The two major criticisms levelled by the trade unions at the "Thomas law" having been eliminated, four of the five main union confederations - CFE-CGC, CFTC, CFDT and CGT- now accept the introduction of a "third-tier" pension fund scheme, provided that :

  • the new system does not compete for funding with the pay-as-you-go system;

  • it is compulsory; and

  • the unions control the management of the system.

Only CGT-FO remains opposed as a matter of principle. It believes that capitalisation challenges solidarity between the generations, since today's workforce will now have to finance its own retirement. However, CGT-FO secretary general Marc Blondel has stated that the union accepts the possibility of raising the retirement age.

Commentary

The details of the government's new plan for the shake-up of pensions will not be known until spring 1999. Everything indicates that the principle of pension funds has been accepted, with the abovementioned reservations expressed by the unions.

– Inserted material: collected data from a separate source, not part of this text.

@[simp] theorem modSub_dev (s : State) (k : Nat) (f : Sublink → Sublink) : (modSub s k f).dev = s.dev := rfl
@[simp] theorem modSub_trl (s : State) (k : Nat) (f : Sublink → Sublink) : (modSub s k f).trl = s.trl := rfl
@[simp] theorem modSub_paths (s : State) (k : Nat) (f : Sublink → Sublink) : (modSub s k f).paths = s.paths := rfl
@[simp] theorem modSub_d2d (s : State) (k : Nat) (f : Sublink → Sublink) : (modSub s k f).d2d = s.d2d := rfl
@[simp] theorem modSub_cxl (s : State) (k : Nat) (f : Sublink → Sublink) : (modSub s k f).cxl = s.cxl := rfl
@[simp] theorem modSub_alt (s : State) (k : Nat) (f : Sublink → Sublink) : (modSub s k f).alt = s.alt := rfl
@[simp] theorem modSub_mem (s : State) (k : Nat) (f : Sublink → Sublink) : (modSub s k f).mem = s.mem := rfl
@[simp] theorem modSub_drp (s : State) (k : Nat) (f : Sublink → Sublink) : (modSub s k f).drp = s.drp := rfl
@[simp] theorem modSub_hrv (s : State) (k : Nat) (f : Sublink → Sublink) : (modSub s k f).hrv = s.hrv := rfl
@[simp] theorem modSub_ftl (s : State) (k : Nat) (f : Sublink → Sublink) : (modSub s k f).ftl = s.ftl := rfl
@[simp] theorem modSub_ldg (s : State) (k : Nat) (f : Sublink → Sublink) : (modSub s k f).ldg = s.ldg := rfl
@[simp] theorem modSub_allotx (s : State) (k : Nat) (f : Sublink → Sublink) : (modSub s k f).allotx = s.allotx := rfl
@[simp] theorem modSub_tin (s : State) (k : Nat) (f : Sublink → Sublink) : (modSub s k f).tin = s.tin := rfl
@[simp] theorem modSub_mpx (s : State) (k : Nat) (f : Sublink → Sublink) : (modSub s k f).mpx = s.mpx := rfl
@[simp] theorem modSub_gau (s : State) (k : Nat) (f : Sublink → Sublink) : (modSub s k f).gau = s.gau := rfl
@[simp] theorem modSub_ddrs (s : State) (k : Nat) (f : Sublink → Sublink) : (modSub s k f).ddrs = s.ddrs := rfl
@[simp] theorem modSub_psq (s : State) (k : Nat) (f : Sublink → Sublink) : (modSub s k f).psq = s.psq := rfl
@[simp] theorem modSub_nvm (s : State) (k : Nat) (f : Sublink → Sublink) : (modSub s k f).nvm = s.nvm := rfl
@[simp] theorem modSub_adc (s : State) (k : Nat) (f : Sublink → Sublink) : (modSub s k f).adc = s.adc := rfl
@[simp] theorem modSub_twi (s : State) (k : Nat) (f : Sublink → Sublink) : (modSub s k f).twi = s.twi := rfl
@[simp] theorem modSub_flt (s : State) (k : Nat) (f : Sublink → Sublink) : (modSub s k f).flt = s.flt := rfl
@[simp] theorem modSub_log (s : State) (k : Nat) (f : Sublink → Sublink) : (modSub s k f).log = s.log := rfl
@[simp] theorem modSub_fus (s : State) (k : Nat) (f : Sublink → Sublink) : (modSub s k f).fus = s.fus := rfl
@[simp] theorem modSub_krc (s : State) (k : Nat) (f : Sublink → Sublink) : (modSub s k f).krc = s.krc := rfl
@[simp] theorem modSub_fwu (s : State) (k : Nat) (f : Sublink → Sublink) : (modSub s k f).fwu = s.fwu := rfl
@[simp] theorem modSub_ist (s : State) (k : Nat) (f : Sublink → Sublink) : (modSub s k f).ist = s.ist := rfl
@[simp] theorem modSub_pin (s : State) (k : Nat) (f : Sublink → Sublink) : (modSub s k f).pin = s.pin := rfl
@[simp] theorem modSub_regs (s : State) (k : Nat) (f : Sublink → Sublink) : (modSub s k f).regs = s.regs := rfl
@[simp] theorem modSub_now (s : State) (k : Nat) (f : Sublink → Sublink) : (modSub s k f).now = s.now := rfl
@[simp] theorem modSub_draws (s : State) (k : Nat) (f : Sublink → Sublink) : (modSub s k f).draws = s.draws := rfl
@[simp] theorem modSub_out (s : State) (k : Nat) (f : Sublink → Sublink) : (modSub s k f).out = s.out := rfl
@[simp] theorem modSub_pending (s : State) (k : Nat) (f : Sublink → Sublink) : (modSub s k f).pending = s.pending := rfl

@[simp] theorem setPort_dev (s : State) (n : Nat) (x : Port) : (setPort s n x).dev = s.dev := rfl
@[simp] theorem setPort_trl (s : State) (n : Nat) (x : Port) : (setPort s n x).trl = s.trl := rfl
@[simp] theorem setPort_paths (s : State) (n : Nat) (x : Port) : (setPort s n x).paths = s.paths := rfl
@[simp] theorem setPort_d2d (s : State) (n : Nat) (x : Port) : (setPort s n x).d2d = s.d2d := rfl
@[simp] theorem setPort_alt (s : State) (n : Nat) (x : Port) : (setPort s n x).alt = s.alt := rfl
@[simp] theorem setPort_mem (s : State) (n : Nat) (x : Port) : (setPort s n x).mem = s.mem := rfl
@[simp] theorem setPort_drp (s : State) (n : Nat) (x : Port) : (setPort s n x).drp = s.drp := rfl
@[simp] theorem setPort_hrv (s : State) (n : Nat) (x : Port) : (setPort s n x).hrv = s.hrv := rfl
@[simp] theorem setPort_ftl (s : State) (n : Nat) (x : Port) : (setPort s n x).ftl = s.ftl := rfl
@[simp] theorem setPort_exl (s : State) (n : Nat) (x : Port) : (setPort s n x).exl = s.exl := rfl
@[simp] theorem setPort_ldg (s : State) (n : Nat) (x : Port) : (setPort s n x).ldg = s.ldg := rfl
@[simp] theorem setPort_allotx (s : State) (n : Nat) (x : Port) : (setPort s n x).allotx = s.allotx := rfl
@[simp] theorem setPort_tin (s : State) (n : Nat) (x : Port) : (setPort s n x).tin = s.tin := rfl
@[simp] theorem setPort_mpx (s : State) (n : Nat) (x : Port) : (setPort s n x).mpx = s.mpx := rfl
@[simp] theorem setPort_gau (s : State) (n : Nat) (x : Port) : (setPort s n x).gau = s.gau := rfl
@[simp] theorem setPort_ddrs (s : State) (n : Nat) (x : Port) : (setPort s n x).ddrs = s.ddrs := rfl
@[simp] theorem setPort_psq (s : State) (n : Nat) (x : Port) : (setPort s n x).psq = s.psq := rfl
@[simp] theorem setPort_nvm (s : State) (n : Nat) (x : Port) : (setPort s n x).nvm = s.nvm := rfl
@[simp] theorem setPort_adc (s : State) (n : Nat) (x : Port) : (setPort s n x).adc = s.adc := rfl
@[simp] theorem setPort_twi (s : State) (n : Nat) (x : Port) : (setPort s n x).twi = s.twi := rfl
@[simp] theorem setPort_flt (s : State) (n : Nat) (x : Port) : (setPort s n x).flt = s.flt := rfl
@[simp] theorem setPort_log (s : State) (n : Nat) (x : Port) : (setPort s n x).log = s.log := rfl
@[simp] theorem setPort_fus (s : State) (n : Nat) (x : Port) : (setPort s n x).fus = s.fus := rfl
@[simp] theorem setPort_krc (s : State) (n : Nat) (x : Port) : (setPort s n x).krc = s.krc := rfl
@[simp] theorem setPort_fwu (s : State) (n : Nat) (x : Port) : (setPort s n x).fwu = s.fwu := rfl
@[simp] theorem setPort_ist (s : State) (n : Nat) (x : Port) : (setPort s n x).ist = s.ist := rfl
@[simp] theorem setPort_pin (s : State) (n : Nat) (x : Port) : (setPort s n x).pin = s.pin := rfl
@[simp] theorem setPort_regs (s : State) (n : Nat) (x : Port) : (setPort s n x).regs = s.regs := rfl
@[simp] theorem setPort_now (s : State) (n : Nat) (x : Port) : (setPort s n x).now = s.now := rfl
@[simp] theorem setPort_draws (s : State) (n : Nat) (x : Port) : (setPort s n x).draws = s.draws := rfl
@[simp] theorem setPort_out (s : State) (n : Nat) (x : Port) : (setPort s n x).out = s.out := rfl
@[simp] theorem setPort_pending (s : State) (n : Nat) (x : Port) : (setPort s n x).pending = s.pending := rfl

@[simp] theorem setQp_dev (s : State) (n : Nat) (q : QP) : (setQp s n q).dev = s.dev := rfl
@[simp] theorem setQp_paths (s : State) (n : Nat) (q : QP) : (setQp s n q).paths = s.paths := rfl
@[simp] theorem setQp_d2d (s : State) (n : Nat) (q : QP) : (setQp s n q).d2d = s.d2d := rfl
@[simp] theorem setQp_cxl (s : State) (n : Nat) (q : QP) : (setQp s n q).cxl = s.cxl := rfl
@[simp] theorem setQp_alt (s : State) (n : Nat) (q : QP) : (setQp s n q).alt = s.alt := rfl
@[simp] theorem setQp_mem (s : State) (n : Nat) (q : QP) : (setQp s n q).mem = s.mem := rfl
@[simp] theorem setQp_drp (s : State) (n : Nat) (q : QP) : (setQp s n q).drp = s.drp := rfl
@[simp] theorem setQp_hrv (s : State) (n : Nat) (q : QP) : (setQp s n q).hrv = s.hrv := rfl
@[simp] theorem setQp_ftl (s : State) (n : Nat) (q : QP) : (setQp s n q).ftl = s.ftl := rfl
@[simp] theorem setQp_exl (s : State) (n : Nat) (q : QP) : (setQp s n q).exl = s.exl := rfl
@[simp] theorem setQp_ldg (s : State) (n : Nat) (q : QP) : (setQp s n q).ldg = s.ldg := rfl
@[simp] theorem setQp_allotx (s : State) (n : Nat) (q : QP) : (setQp s n q).allotx = s.allotx := rfl
@[simp] theorem setQp_tin (s : State) (n : Nat) (q : QP) : (setQp s n q).tin = s.tin := rfl
@[simp] theorem setQp_mpx (s : State) (n : Nat) (q : QP) : (setQp s n q).mpx = s.mpx := rfl
@[simp] theorem setQp_gau (s : State) (n : Nat) (q : QP) : (setQp s n q).gau = s.gau := rfl
@[simp] theorem setQp_ddrs (s : State) (n : Nat) (q : QP) : (setQp s n q).ddrs = s.ddrs := rfl
@[simp] theorem setQp_psq (s : State) (n : Nat) (q : QP) : (setQp s n q).psq = s.psq := rfl
@[simp] theorem setQp_nvm (s : State) (n : Nat) (q : QP) : (setQp s n q).nvm = s.nvm := rfl
@[simp] theorem setQp_adc (s : State) (n : Nat) (q : QP) : (setQp s n q).adc = s.adc := rfl
@[simp] theorem setQp_twi (s : State) (n : Nat) (q : QP) : (setQp s n q).twi = s.twi := rfl
@[simp] theorem setQp_flt (s : State) (n : Nat) (q : QP) : (setQp s n q).flt = s.flt := rfl
@[simp] theorem setQp_log (s : State) (n : Nat) (q : QP) : (setQp s n q).log = s.log := rfl
@[simp] theorem setQp_fus (s : State) (n : Nat) (q : QP) : (setQp s n q).fus = s.fus := rfl
@[simp] theorem setQp_krc (s : State) (n : Nat) (q : QP) : (setQp s n q).krc = s.krc := rfl
@[simp] theorem setQp_fwu (s : State) (n : Nat) (q : QP) : (setQp s n q).fwu = s.fwu := rfl
@[simp] theorem setQp_ist (s : State) (n : Nat) (q : QP) : (setQp s n q).ist = s.ist := rfl
@[simp] theorem setQp_pin (s : State) (n : Nat) (q : QP) : (setQp s n q).pin = s.pin := rfl
@[simp] theorem setQp_regs (s : State) (n : Nat) (q : QP) : (setQp s n q).regs = s.regs := rfl
@[simp] theorem setQp_now (s : State) (n : Nat) (q : QP) : (setQp s n q).now = s.now := rfl
@[simp] theorem setQp_draws (s : State) (n : Nat) (q : QP) : (setQp s n q).draws = s.draws := rfl
@[simp] theorem setQp_out (s : State) (n : Nat) (q : QP) : (setQp s n q).out = s.out := rfl
@[simp] theorem setQp_pending (s : State) (n : Nat) (q : QP) : (setQp s n q).pending = s.pending := rfl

However, what is striking is the extent to which the debate on pay-as-you-go pensions has been stifled in favour of a near across-the-board consensus on the inevitable creation of a retirement-savings fund. The only problem seems to be how it is going to be run. Yet, if the principle of a "third-tier" funded pension were to be adopted, it would be a quite radical shift from the welfare system based on solidarity, set up after the Second World War. The question is raised of exactly what the threat of the "demographic shock" constitutes and whether it would be better to place this problem in perspective by putting the question in the following terms:

What proportion of GDP is the French population willing to give over to funding the non-working population, in particular pensioners? In addition, is it desirable to give over these accumulated funds to companies via the stock market at a time when demand for them among companies - excluding small and medium-sized firms, which do not really have access to a stock market - is low and at a time when the financial markets are, more than ever before, under pressure and not at all immune to future financial downturns? (Catherine Sauviat, IRES)

Eurofound recommends citing this publication in the following way.

Eurofound (1998), Jospin government takes first step towards introducing a form of funded pension, article.